To do - Only lines holding the word "block" are needed; copy each of them from the material.

Records to process -
• • • • •

-- ==== Sys2Proof/Machine/Words.lean ====
section
/-!
DEFINITION. What every address and every window word reads as: registers assembled from their fields, alarm registers,
counters, derived words, and the data word of an indirect window (R466, R469, R474).
-/
namespace Sys2Proof.Machine

/-- Milliseconds that a phase took, or has taken so far (`BOOT_PHASE_MS`). -/
def State.phaseMs (s : State) (p : Nat) : Nat :=
  if s.flag (.boot .phaseRun) 0 0 ∧ s.get (.boot .phase) 0 0 = p then
    (s.get (.sys .time) 0 0 - s.get (.boot .phaseAt) 0 0) / 1000000 % 2 ^ 32
  else s.get (.boot .phaseMs) 0 p

/-- The scrubber of a die runs (R292). -/
def State.scrubs (s : State) (d : Nat) : Bool := s.panOk d && s.flag (.pan .scrubEn) d 0

/-- The value that a field shows.  The progress of a scrub lap and the readback of
a bias output are not stated (free values, log 5). -/
def State.cellRead (s : State) (c : Cell) (d i : Nat) : Nat :=
  match c with
  | .clk .wtrLeft => s.wtrLeft i
  | .pan .lapPct => if s.scrubs d then s.free % 101 else 0
  | .boot .phaseMs => s.phaseMs i
  | .bias .rbMv => s.freeBits 16
  | c => s.get c d i

/-- A field in its place; a command field reads 0 (R4). -/
def State.fldRead (s : State) (f : Fld) (d i : Nat) : Nat :=
  if f.acc = .cmd then 0 else s.cellRead f.cell (d + f.dAdd) (i + f.iAdd) % 2 ^ (f.hi - f.lo + 1) * 2 ^ f.lo

/-- A register word. -/
def State.regWord (s : State) (r : Reg) (d i : Nat) : Nat := (r.flds.map (fun f => s.fldRead f d i)).sum

/-- Alarm bits in their places. -/
def packAlms (l : List Alm) (f : Alm → Bool) : Nat := (l.map (fun a => if f a then 2 ^ a.bitNo else 0)).sum

/-- The words of an alarm register group; the live bits read 0 while the carrier is not AWAKE (R430). -/
def State.almLive (s : State) (g : AlmReg) (d i : Nat) : Nat := packAlms (g.bits.map Prod.snd) (fun a => s.liveSeen a d i)
def State.almSticky (s : State) (g : AlmReg) (d i : Nat) : Nat :=
  packAlms (g.bits.map Prod.snd) (fun a => s.flag (.sticky a) d i)
def State.almMask (s : State) (g : AlmReg) (d i : Nat) : Nat :=
  packAlms (g.bits.map Prod.snd) (fun a => s.flag (.mask a) d i)

/-- `ID_SERIAL`: a fused value that is neither 0 nor all ones. -/
def idSerial : Nat := 1 + (Config.fusedWord 0 % 2 ^ 32 * 2 ^ 32 + Config.fusedWord 1 % 2 ^ 32) % (2 ^ 64 - 2)

/-- Word `k` (from address 0) of ID_SERIAL, ID_DKI and ID_HASH, and word `w` of SBG_PUB. -/
def fusedId (k : Nat) : Nat :=
  if k = 4 then idSerial % 2 ^ 32 else if k = 5 then idSerial / 2 ^ 32 else Config.fusedWord k % 2 ^ 32
def State.pubWord (s : State) (w : Nat) : Nat :=
  if s.flag (.sbg .keysReady) 0 0 && decide (w < 1090) then Config.fusedWord (32 + w) % 2 ^ 32 else 0

/-- `ID_STATUS`. -/
def State.idStatus (s : State) : Nat :=
  s.faultLow.toNat * 2 ^ 31 + s.alertLow.toNat * 2 ^ 30 + s.get (.inj .testEnable) 0 0 % 2 * 2 ^ 29 +
    ((List.range 8).map (fun d => if s.awake d then 2 ^ d else 0)).sum * 2 ^ 16 + s.get (.sys .diePresent) 0 0 % 256 * 256

/-- `CRY_STATUS`: containers with ENC_EN, and containers in NOKEY or CRYPTO_HOLD. -/
def State.cryStatus (s : State) (d : Nat) : Nat :=
  ((List.range 512).filter (fun i => s.encOn d i)).length * 2 ^ 16 +
    ((List.range 512).filter (fun i => decide (s.get (.cry .txState) d i = cryNokey) ||
      decide (s.get (.cry .txState) d i = cryHold) || decide (s.get (.cry .rxState) d i = cryNokey))).length

/-- A global block of the lead die or TEL (bit 9 of the package summaries), or a Lantern block (bit 10) (R440). -/
def Alm.pkgBit (a : Alm) : Nat := if a.inLantern then 10 else if a.onDie && decide (a.sumBit ≠ 0) then 0 else 9

/-- `ALM_PKG_SUM` or `ALM_PKG_FAULT`. -/
def State.pkgSum (s : State) (fault : Bool) : Nat :=
  let hit (b : Nat) : Bool := s.anyAlm (fun c d i => match c with
    | .sticky a => !fault && decide (a.pkgBit = b) && s.alerts a d i
    | .live a => fault && decide (a.pkgBit = b) && s.liveSeen a d i && s.drives a d i
    | _ => false)
  ((List.range 8).map (fun d => if s.dieSum d fault = 0 then 0 else 2 ^ d)).sum + (hit 9).toNat * 2 ^ 9 +
    (hit 10).toNat * 2 ^ 10

/-- MON_OVR words: live, sticky and mask bits of the 16 channels of a slot. -/
def State.monOvrWord (s : State) (d k : Nat) : Nat :=
  ((List.range 16).map (fun c =>
    let on := match k with
      | 0 => s.flag (.live .monOvr) d c
      | 1 => s.flag (.sticky .monOvr) d c
      | _ => s.flag (.mask .monOvr) d c
    if on then 2 ^ c else 0)).sum

-- Windows.

/-- The queue at a position of a container. -/
def State.posQueue (s : State) (d i pos : Nat) : Option Nat :=
  (s.queuesOf d).find? (fun q => s.qEn d q && decide (s.qCtn d q = i) && decide (s.qPos d q = pos))

/-- VALID and the queue of a position, 16 bits. -/
def State.posHalf (s : State) (d i pos : Nat) : Nat :=
  match s.posQueue d i pos with
  | some q => 0x8000 + q % 2048
  | none => 0

/-- Word `k` of entry `e` of a window as its table gives it, in force. -/
def State.winShown (s : State) (w : Win) (d e k : Nat) : Nat :=
  if w.liveWord = some k then packAlms w.alms (fun a => s.flag (.live a) d e)
  else if w.stickyWord = some k then packAlms w.alms (fun a => s.flag (.sticky a) d e)
  else if w.maskWord = some k then packAlms w.alms (fun a => s.flag (.mask a) d e)
  else
    match w, k with
    | .tdmCtn, 1 =>
      s.get (.tdm .diffUs) d e % 2 ^ 17 * 2 ^ 15 + s.get (.tdm .req) d e % 16 * 2 ^ 11 + s.get (.tdm .early) d e % 2 * 2 ^ 10 +
        s.get (.tdm .state) d e % 8 * 2 ^ 7 + s.get (.live .tdmDiffExcess) d e % 2 * 2 ^ 6 +
        s.get (.live .tdmApsFop) d e % 2 * 2 ^ 5 + s.get (.tdm .sel) d e % 2
    | .cryCtx, 1 =>
      (s.get (.cry .txKeySms) d e + 255) % 256 * (if s.flag (.cry .txKeySms) d e then 1 else 0) * 2 ^ 24 +
        s.get (.cry .rxEpoch) d e % 256 * 2 ^ 16 + s.get (.cry .txEpoch) d e % 256 * 2 ^ 8 +
        s.get (.cry .rxState) d e % 8 * 8 + s.get (.cry .txState) d e % 8
    | .cryCtx, 5 => min (2 ^ 32 - 1) (s.get (.cry .txFrames) d e)
    | .cryCtx, 6 => draftLat (s.ctnK (512 * d + e)) (s.safe d e) % 2 ^ 16
    | .cryCtx, 7 => s.get (.cry .highest) d (512 * s.deliveredPath d e + e) % 2 ^ 32
    | .qsQ, 5 => s.get (.qs .qXoff) d e % 2 * 2 ^ 31 + s.occ d e % 2 ^ 31
    | .qsQ, 6 => s.get (.qs .qDrain) d e % 2 * 2 ^ 31 + s.get (.qs .gapPend) d e % 2 ^ 16
    | .qsCtn, 1 => s.posHalf d e 0 * 2 ^ 16 + s.posHalf d e 1
    | .qsCtn, 2 => s.posHalf d e 2 * 2 ^ 16 + s.posHalf d e 3
    | .qsCtn, 3 => s.posHalf d e 4 * 2 ^ 16 + s.posHalf d e 5
    | .qsCtn, 4 => s.posHalf d e 6 * 2 ^ 16 + s.posHalf d e 7
    | .qsCtn, 5 => s.get (.qs .cDrain) d e % 2 * 2 ^ 31 + (s.ctnActive d e).toNat * 2 ^ 30
    | .qsCtn, 6 => s.get (.qs .vTime) d e / 2 ^ 16 % 2 ^ 32
    | .sbgPub, 0 => s.pubWord e
    | .timLink, 2 => s.rxLat e
    | .timLink, 3 => s.txLat e % 2 ^ 16 * 2 ^ 16 + s.get (.tim .rxQl) e 0 % 32 * 16 % 2 ^ 9
    | w, k => s.winWordAt w d e k

/-- A word of a window; beyond its range 0 (R474). -/
def State.winWord (s : State) (w : Win) (d e k : Nat) : Nat :=
  if w = .qsCls then (if k < 2 then s.winWordAt .qsCls d 0 k else 0)
  else if e < w.info.entries ∧ k < w.info.words then s.winShown w d e k else 0

/-- The place of an access port among the pointers of a window (R474). -/
def portCode : APort → Nat
  | .pcie => 0
  | .spi => 1
  | .mgmt => 2
  | .courier => 3
  | .exec => 4

/-- The ENTRY and WORD pointers of a port. -/
def State.winPtr (s : State) (w : Win) (d : Nat) (p : APort) : Nat × Nat :=
  (s.get (.sys .winEntry) d (8 * w.ctorIdx + portCode p), s.get (.sys .winWord) d (8 * w.ctorIdx + portCode p))
def State.setPtr (s : State) (w : Win) (d : Nat) (p : APort) (e k : Nat) : State :=
  (s.set (.sys .winEntry) d (8 * w.ctorIdx + portCode p) e).set (.sys .winWord) d (8 * w.ctorIdx + portCode p) k

/-- The pointer after a _DATA access: the next word, from the last word the next entry, never past the last word of the
last entry (R474); QS_CLS has one keyed entry. -/
def winNext (w : Win) (e k : Nat) : Nat × Nat :=
  if w = .qsCls then (e, if k < 1 then k + 1 else 0)
  else if w.info.entries ≤ e ∨ w.info.words ≤ k then (e, k)
  else if k + 1 < w.info.words then (e, k + 1)
  else if e + 1 < w.info.entries then (e + 1, 0)
  else (e, k)

/-- _ADDR as a port reads it. -/
def State.winAddrWord (s : State) (w : Win) (d : Nat) (p : APort) : Nat := (s.winPtr w d p).1 + (s.winPtr w d p).2 * 2 ^ 16

/-- _CTRL: BUSY; for QS_CLS OP and RESULT, its operations end at once. -/
def State.winCtrlWord (s : State) (w : Win) (d : Nat) : Nat :=
  if w = .qsCls then s.get (.qs .clsOp) d 0 % 4 * 4 + s.get (.qs .clsResult) d 0 % 8 * 16
  else (s.winBusy w d).toNat * 2

-- Places.

/-- The 64-bit value that a two-half register shows (R446). -/
def State.half64 (s : State) (p : Place) : Option Nat :=
  match p with
  | .half c d i _ => some (s.get c.cell d i % 2 ^ 64)
  | .fused 4 | .fused 5 => some idSerial
  | _ => none

/-- What a place reads as, to a port, without the snapshot of R446. -/
def State.placeWord (s : State) (port : APort) (p : Place) : Nat :=
  match p with
  | .reg r d i => s.regWord r d i
  | .half c d i hi => if hi then s.get c.cell d i / 2 ^ 32 % 2 ^ 32 else s.get c.cell d i % 2 ^ 32
  | .live g d i => s.almLive g d i
  | .sticky g d i => s.almSticky g d i
  | .mask g d i => s.almMask g d i
  | .winAddr w d => s.winAddrWord w d port
  | .winData w d => s.winWord w d (s.winPtr w d port).1 (s.winPtr w d port).2
  | .winCtrl w d => s.winCtrlWord w d
  | .monOvr d k => s.monOvrWord d k
  | .fused k => fusedId k
  | .idStatus => s.idStatus
  | .pub w => s.pubWord w
  | .cryStatus d => s.cryStatus d
  | .dieSum d fault => s.dieSum d fault
  | .pkgSum fault => s.pkgSum fault
  | .timeBase b k =>
    let i := 8 * b + portCode port
    let lat := s.flag (.sys .tbLatchValid) 0 i
    match k with
    | 0 => s.get (.tim .tbNs) 0 b
    | 1 => (if lat then s.get (.sys .tbLatchSec) 0 i else s.get (.tim .tbSec) 0 b) % 2 ^ 32
    | 2 => (if lat then s.get (.sys .tbLatchSec) 0 i else s.get (.tim .tbSec) 0 b) / 2 ^ 32 % 2 ^ 16
    | _ => if lat then s.get (.sys .tbLatchFrac) 0 i else s.get (.tim .tbFrac) 0 b
  | .testMirror _ => s.get (.inj .testEnable) 0 0
  | .mailbox _ | .goWord | .ringTail | .keyBearing | .nothing => 0

/-- What a word address reads as: 0 where the block is absent or does not answer (R2, R430). -/
def State.readAt (s : State) (port : APort) (x : Nat) : Nat :=
  if s.addrAnswers x then s.placeWord port (placeAt x) else 0

end Sys2Proof.Machine
end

• • • • •

Exercise result -
/-- A global block of the lead die or TEL (bit 9 of the package summaries), or a Lantern block (bit 10) (R440). -/
/-- What a word address reads as: 0 where the block is absent or does not answer (R2, R430). -/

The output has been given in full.